A mix-up by the City of Nanaimo has put a number of homeowners in an odd situation and left a local businesswoman stuck in the middle. Nivia Alfaro has been operating Little Garden Family Child Care from the comfort of her home on 649 Howard Ave., located between Regal Street and Sixth Street, for decades. When facing Alfaro’s home, the houses to the left are all odd numbered and increase southbound as intended. Last year, a new subdivision was constructed on Howard Avenue between Regal Street and Sandy Court, resulting in homes to the right of Alfaro’s house.That wouldn’t be a problem for Alfaro, except that the closest house to hers in the new subdivision is numbered 651, leaving the daycare operator stuck in the middle of two houses with higher numbers.“People have been asking me,” Alfaro said. “They are looking for the address and they see that both ways [on Howard Avenue] are increasing.”It was only about a month ago that Alfaro learned about the address mixed up, after people pointed it out to her. That’s when Alfaro reached out to the City of Nanaimo for solution, who, she said, offered her $500 in compensation if she would agree to have her address changed.
Alfaro turned down the offer because it would cost her her family far more money to change everything including personal identification, credit cards, business licences and land titles.
Carla Burgmann, real estate clerk for the City of Nanaimo, told the News Bulletin that the daycare owner will get to keep her address.
“Our first approach was to remedy the situation and offer her compensation under our bylaw to do,” Burgmann said. “She didn’t want to because of the effect that it would have on her business so we said that is fine.”
She said the address mix-up is nothing more than human error and her department is working on an alternate plan that would see the residents of the new subdivision assigned new sequential addresses.
Whenever a brand new residential subdivision is planned in Nanaimo, the city’s subdivision department reviews the plans proposed by the developer. Following the approval by a subdivision approving officer, the department will then assign the development a block of addresses.

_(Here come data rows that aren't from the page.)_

/-- A core at a task's start (R20, R21, R64, R70, R96, R98, R141, R173, R244). -/
def Core.begin_ (c : Core) (t : RunTask) (r : Rec) (idx : Nat × Nat × Nat × Nat) (img : List Byte) : Core :=
  let n := r.lens
  let bv := ringSizeOf n.1
  let bm := bv + ringSizeOf n.2.1
  let bx := bm + ringSizeOf n.2.2.1
  let part := fun (o len : Nat) => (img.drop (2 * o)).take (2 * len)
  let sc := mWrite (mWrite (mWrite (mWrite c.scratch 0 (part 0 n.1)) bv (part n.1 n.2.1)) bm (part (n.1 + n.2.1) n.2.2.1)) bx (part (n.1 + n.2.1 + n.2.2.1) n.2.2.2)
  { c with
    c := c.c.start 0 n.1 idx, v := c.v.start bv n.2.1 idx, m := c.m.start bm n.2.2.1 idx, x := c.x.start bx n.2.2.2 idx,
    vr := [], q := [], vl := 64, cnt := [], terms := [], tsince := [], late := [], mSkid := false, xSkid := false, pend := none, evsat := false, spov := false, fpflags := 0,
    srkey := if t.nest then BitVec.ofNat 16 t.tile else 0, srseq := 0,
    spill := 4096 * bits (r.w 13) 0 8, spillOv := BitVec.ofNat 64 (r.w 14), spillOvSz := 4096 * bits (r.w 13) 8 9,
    active := {}, shadow := {}, shadowPend := false, mActive := false, mSparse := false, mSlot := 0, mNarrowed := false, mWaiting := false, mLanded := 0,
    scratch := sc, codeTop := r.ringBytes, task := some t }

/-- The running task of a tile. -/
def runOf (g : Graph) (r : Rec) (i tile now : Nat) : RunTask :=
  { addr := r.addr, graph := g.id, record := i, tile := tile, started := now, ranges := r.ranges, cpol := r.cpol, prio := r.prio, est := bits (r.w 13) 32 32,
    restart := r.restart, det := g.det, phase := r.phase, gang := r.gang, nest := r.nest.isSome, inst := r.inst, tiles := r.tiles,
    gbar := match r.nest with
      | some n => n.gbar
      | none => 0 }

/-- The tile that a record hands out next: one to be rerun, else the walker's next. -/
def Rec.nextTile (r : Rec) : Nat × Rec :=
  match r.again with
  | t :: ts => (t, { r with again := ts, running := r.running + 1, chosen := false, drain := none })
  | [] => (r.next, { r with next := r.next + 1, running := r.running + 1, chosen := false, drain := none })

/-- The next tile of a record starts on a core; `img` holds its images. -/
def State.startTile (s : State) (gid i core : Nat) (img : List Byte) : State :=
  match s.graphAt gid with
  | none => s
  | some g => match g.recs[i]? with
    | none => s
    | some r =>
      let t := r.nextTile
      let s1 := s.setGraph (g.setRec i t.2)
      s1.setCoreAt g.die core ((s1.coreAt g.die core).begin_ (runOf g r i t.1 s.now) r (r.tileAt t.1) img)

/-- The images of a record. -/
def State.images (s : State) (g : Graph) (r : Rec) : Option (List Byte) := s.vbytes g.ctx (r.w 2) (2 * (r.lens.1 + r.lens.2.1 + r.lens.2.2.1 + r.lens.2.2.2))

/-- The tiles of a record that run stopped, and no further one started; the record ends FAILED once none runs (R133). -/
def State.failRec (s : State) (gid i : Nat) : State :=
  match s.graphAt gid with
  | none => s
  | some g =>
    let s1 := (s.runners g.die (fun t => t.graph = gid && t.record = i)).foldl (fun s k => s.stopTask g.die k (some 1)) s
    let s2 := s1.stopSavedAll (fun t => t.graph = gid && t.record = i)
    match g.recs[i]? with
    | none => s2
    | some r => (s2.setGraph (g.setRec i { r with failed := true, cut := true, running := 0, again := [] })).finishRec gid i 2

/-- A record's tiles started on a list of cores: the phase's conflict check first (R252), and the gang's barrier (R255). -/
def State.startOn (s : State) (g : Graph) (r : Rec) (i : Nat) (ks : List Nat) : State :=
  if g.det && g.phaseOk ≠ some r.phase && g.phaseConf r.phase then s.abort_ g.id 2
  else match s.images g r with
    | none => s.failRec g.id i
    | some img =>
      let s1 := s.setGraph { g with phaseOk := some r.phase }
      let s2 := match r.nest with
        | some n => if n.gang then s1.setFlags g.ctx (setFlag (setFlag (s1.ctxAt g.ctx).flags n.gbar r.tiles) (n.gbar + 1) 0) else s1
        | none => s1
      ks.foldl (fun s k => s.startTile g.id i k img) s2

/-- A checkpointed task resumes: its core's state comes back, but for the stores and posted traffic of the core, which ran on. -/
def Core.restoreFrom (live image : Core) (now : Nat) : Core :=
  ({ image with storeq := live.storeq, posted := live.posted, nextPid := live.nextPid, flushes := live.flushes, flseq := live.flseq, fldone := live.fldone,
                revokedFlush := live.revokedFlush, issueNo := max live.issueNo image.issueNo,
                sb := image.sb.filter (fun e => match e.owner with
                  | .remote .. => false
                  | _ => true) ++ live.sb, lastClk := live.lastClk, lastRank := live.lastRank } : Core).resumed now

/-- TASK_START of the entry at the front. -/
def State.startReady (s : State) (die part : Nat) (r : Ready) : State :=
  match r.kind with
  | .saved n => match s.ckpts[n]? with
    | none => s
    | some k => ({ s with ckpts := dropNth s.ckpts n } : State).setCoreAt die k.core ((s.coreAt die k.core).restoreFrom k.image s.now)
  | _ => match s.readyRec r with
    | none => s
    | some (g, q) => s.startOn g q r.idx ((s.freeCores die part q.only).take (if q.gang then q.tiles else 1))

def execTaskStart (die part : Nat) (s : State) : Out :=
  match s.nextStart die part with
  | none => .next s
  | some r => event s (r.kind ≠ .gang) (fun s => s.startReady die part r)

def execGangStart (die part : Nat) (s : State) : Out :=
  match s.nextStart die part with
  | none => .next s
  | some r => event s (r.kind = .gang) (fun s => s.startReady die part r)

/-! ### Pre-emption (R256) -/

/-- The victim for a priority among the running tasks of a list of cores: the lowest priority, the latest started of equals. -/
def State.victim (s : State) (die prio : Nat) (ks : List Nat) : Option (Nat × RunTask) :=
  ks.foldl (fun best k => match (s.coreAt die k).task, best with
    | none, _ => best
    | some t, none => if t.prio < prio then some (k, t) else none
    | some t, some b => if t.prio < prio && (decide (t.prio < b.2.prio) || (t.prio = b.2.prio && decide (b.2.started < t.started))) then some (k, t) else best) none

/-- The rows of R256. -/
inductive PreemptAct where
  | drain | kill | checkpoint
  deriving DecidableEq, Repr

def preemptAct (now prio : Nat) (v : RunTask) : PreemptAct :=
  let t := (now - v.started) * 10 / 27
  if v.gang || (v.est ≠ 0 && decide (t ≤ v.est) && decide (v.est - t ≤ 4000 * 2 ^ (prio - v.prio))) then .drain
  else if v.restart && decide (now - v.started < 30 * Config.clkPerUs) && !v.effects then .kill
  else .checkpoint

/-- The victim's tile handed back to be rerun from its start. -/
def State.handBack (s : State) (t : RunTask) : State :=
  match s.graphAt t.graph with
  | none => s
  | some g => match g.recs[t.record]? with
    | none => s
    | some r => s.setGraph (g.setRec t.record { r with again := r.again ++ [t.tile], running := r.running - 1, readyAt := some s.now })

/-- The checkpoint of a core: a halt with class 0x0C, its state saved with its stash mappings, the rest of the partition resumed. Its link planes are
saved too, which changes no link: State.links holds a plane wherever it stands. -/
def State.checkpoint (s : State) (die part core : Nat) (t : RunTask) : State :=
  let s1 := ((s.raiseHalt die part 0x0C 1).haltNow die part).dropStash die core
  let c := s1.coreAt die core
  let s2 := { s1 with ckpts := s1.ckpts ++ [({ die := die, core := core, prio := t.prio, since := s.now, image := c } : Ckpt)] }
  let gone : Core := { c.vacant with sb := c.sb.filter SbEntry.fromRemote, ops := [] }
  ((s2.setCoreAt die core gone).noteIdle die core).resumeWhole die part

/-- A ready task that finds no free core and has not looked for a victim: its entry, its priority, and the one core it may run on. -/
def State.starves (s : State) (die part : Nat) (r : Ready) : Option (Ready × Nat × Option Nat) :=
  match r.kind with
  | .saved n => match s.ckpts[n]? with
    | some k => if k.chosen || s.coreFree die k.core then none else some (r, k.prio, some k.core)
    | none => none
  | _ => match s.readyRec r with
    | none => none
    | some (g, q) => if q.chosen || !g.phaseReached q || s.freeCores die part q.only ≠ [] then none else some (r, q.prio, q.only)

/-- The first such task in the order of the ready queue. -/
def State.starved (s : State) (die part : Nat) : Option (Ready × Nat × Option Nat) := (sortReady (s.readyOf die part)).findSome? (s.starves die part)

/-- A task has looked for its victim; `drain` is the core it waits for, if any. -/
def State.markChosen (s : State) (r : Ready) (drain : Option Nat) : State :=
  match r.kind with
  | .saved n => { s with ckpts := (s.ckpts.zip (upto 0 s.ckpts.length)).map (fun p => if p.2 = n then { p.1 with chosen := true } else p.1) }
  | _ => match s.readyRec r with
    | none => s
    | some (g, q) => s.setGraph (g.setRec r.idx { q with chosen := true, drain := if q.gang then none else drain })

def State.preemptFor (s : State) (die part : Nat) (r : Ready) (prio : Nat) (only : Option Nat) : State :=
  let ks := (s.coresOf die part).filter (fun k => match only with
    | some c => c = k
    | none => true)
  match s.victim die prio ks with
  | none => s.markChosen r none
  | some (k, t) => match preemptAct s.now prio t with
    | .drain => s.markChosen r (some k)
    | .kill => ((s.markChosen r none).stopTask die k none).handBack t
    | .checkpoint => (s.markChosen r none).checkpoint die part k t

def execPreempt (die part : Nat) (s : State) : Out :=
  match s.starved die part with
  | none => .next s
  | some (r, prio, only) => event s ((s.partAt die part).halt.isNone && !s.dieAway die) (fun s => s.preemptFor die part r prio only)

/-! ### Retirement (R27, R285) -/

/-- Whether a core's task has ended its streams and landed its commands, and its stores have been performed. -/
def Core.over (c : Core) : Bool :=
  c.c.phase = .ended && c.v.phase = .ended && c.m.phase = .ended && c.x.phase = .ended && c.c.raiseDue.isNone && c.v.raiseDue.isNone && c.m.raiseDue.isNone
    && c.x.raiseDue.isNone && c.copyq.isEmpty && c.ops.isEmpty && !c.helper.run && c.defer.isEmpty && c.storeq.isEmpty && c.posted.all (fun i => i.dropped || i.done) && !c.landing
    && c.sb.all (fun e => match e.owner with
      | .remote .. => true
      | _ => false)

/-- Whether no pending fallback was set in this clk: a commit of a phase boundary that this retirement brings would not act on it (R74, R252). -/
def Core.fbSettled (c : Core) (now : Nat) : Bool := c.fbAt.all (fun p => decide (p.2 ≤ now))

/-- A tile counted towards its record's decrements (R265); the last makes them. -/
def State.countSignal (s : State) (gid i tile : Nat) : State :=
  match s.graphAt gid with
  | none => s
  | some g => match g.recs[i]? with
    | none => s
    | some r =>
      let ts := addNew r.signals [tile]
      if !r.signalled && decide (r.tiles ≤ ts.length) then s.setGraph ((g.setRec i { r with signals := ts, signalled := true }).decrement s.now r.succs)
      else s.setGraph (g.setRec i { r with signals := ts })

/-- A tile retired: its record ends with its last. -/
def State.tileOver (s : State) (t : RunTask) : State :=
  match s.graphAt t.graph with
  | none => s
  | some g => match g.recs[t.record]? with
    | none => s
    | some r =>
      let r1 := { r with running := r.running - 1, ended := r.ended + 1 }
      let s1 := s.setGraph (g.setRec t.record r1)
      if r1.running = 0 && decide (r1.tiles ≤ r1.next) && r1.again = [] then s1.finishRec t.graph t.record (if r1.failed then 2 else 1) else s1

/-- Every mapping of a core removed, once its dirty sectors may be written back (R241). -/
def State.unmapAll (s : State) (die core : Nat) : List StashMap → Res State
  | [] => .ok s
  | m :: ms => do
    let s1 ← s.unmap die core m
    s1.unmapAll die core ms

def State.retire (s : State) (die core : Nat) (t : RunTask) : State :=
  match s.unmapAll die core (s.coreAt die core).stash with
  | .error (.wait x) => x
  | .error _ => s
  | .ok s1 =>
    let s2 := (s1.setCoreAt die core (s1.coreAt die core).vacant).noteIdle die core
    (s2.countSignal t.graph t.record t.tile).tileOver t

def execTaskRetire (die core : Nat) (s : State) : Out :=
  match (s.coreAt die core).task with
  | none => .next s
  | some t => event s ((s.coreAt die core).over && (s.coreAt die core).fbSettled s.now && (s.partOfCore die core).halt.isNone && !s.dieAway die) (fun s => s.retire die core t)

/-! ### Instructions (R264, R265) -/

/-- A form of class task. -/
def taskForm (g : BitVec 3) : Form := fC g

/-- A graph submitted to a queue by the current core: the entry written, the tail moved. -/
def State.submit (s : State) (q desc : Nat) (count : Option Nat) : State :=
  let die := s.cur.die
  let x := s.queueAt die q
  let t := x.tail.toNat
  let s1 := s.vwrite s.myCtx [0] (x.base.toNat + 16 * (t % x.entries)) (natToBytes 8 desc ++ natToBytes 8 0)
  s1.setQueue die q { x with tail := x.tail + 1, counts := match count with
    | some c => x.counts ++ [(t, c)]
    | none => x.counts }

def tlaunchBody (i : Instr) (d a b : Nat) (s : State) : Res State := do
  let desc := (s.rx a).toNat
  let cnt := (s.rx b 1).toNat
  need (aligned desc 64) clsMem 3 (BitVec.ofNat 64 desc)
  need (aligned cnt 4) clsMem 3 (BitVec.ofNat 64 cnt)
  await s.myCore.drained s
  let r ← (if cnt = 0 then (pure (none, s) : Res (Option Nat × State)) else do
    let v ← s.globalLoad i desc cnt 4 (some s.myFoot)
    pure (some (bytesToNat v.1), v.2))
  need (decide (r.1.getD 0 ≤ 65535)) clsUse subLAUNCH
  let w ← r.2.globalLoad i desc (desc + 8) 8 none
  let q := bits (bytesToNat w.1) 36 6
  need (match s.queueCtx s.cur.die q with
    | some c => c.id = s.myCtx
    | none => false) clsUse subLAUNCH
  let x := s.queueAt s.cur.die q
  pure ((r.2.submit q desc r.1).landX d (BitVec.ofNat 64 (q * 2 ^ 48 + x.tail.toNat % x.entries)) 1)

Burgmann said letters were sent out last Friday to homeowners in the subdivision, informing them about the mix-up in addresses and the city’s intention to correct the issue.
“We have contacted them and sent them a letter to let them know that we are out of sequence and have offered them the compensation money that is allowable under the bylaw and we are going to go from there,” she said.Alfaro has had people ask her about the addresses on Howard, but she said she is happy that her address won’t be changing.
“I am happy … Everything is fixed for me,” she said.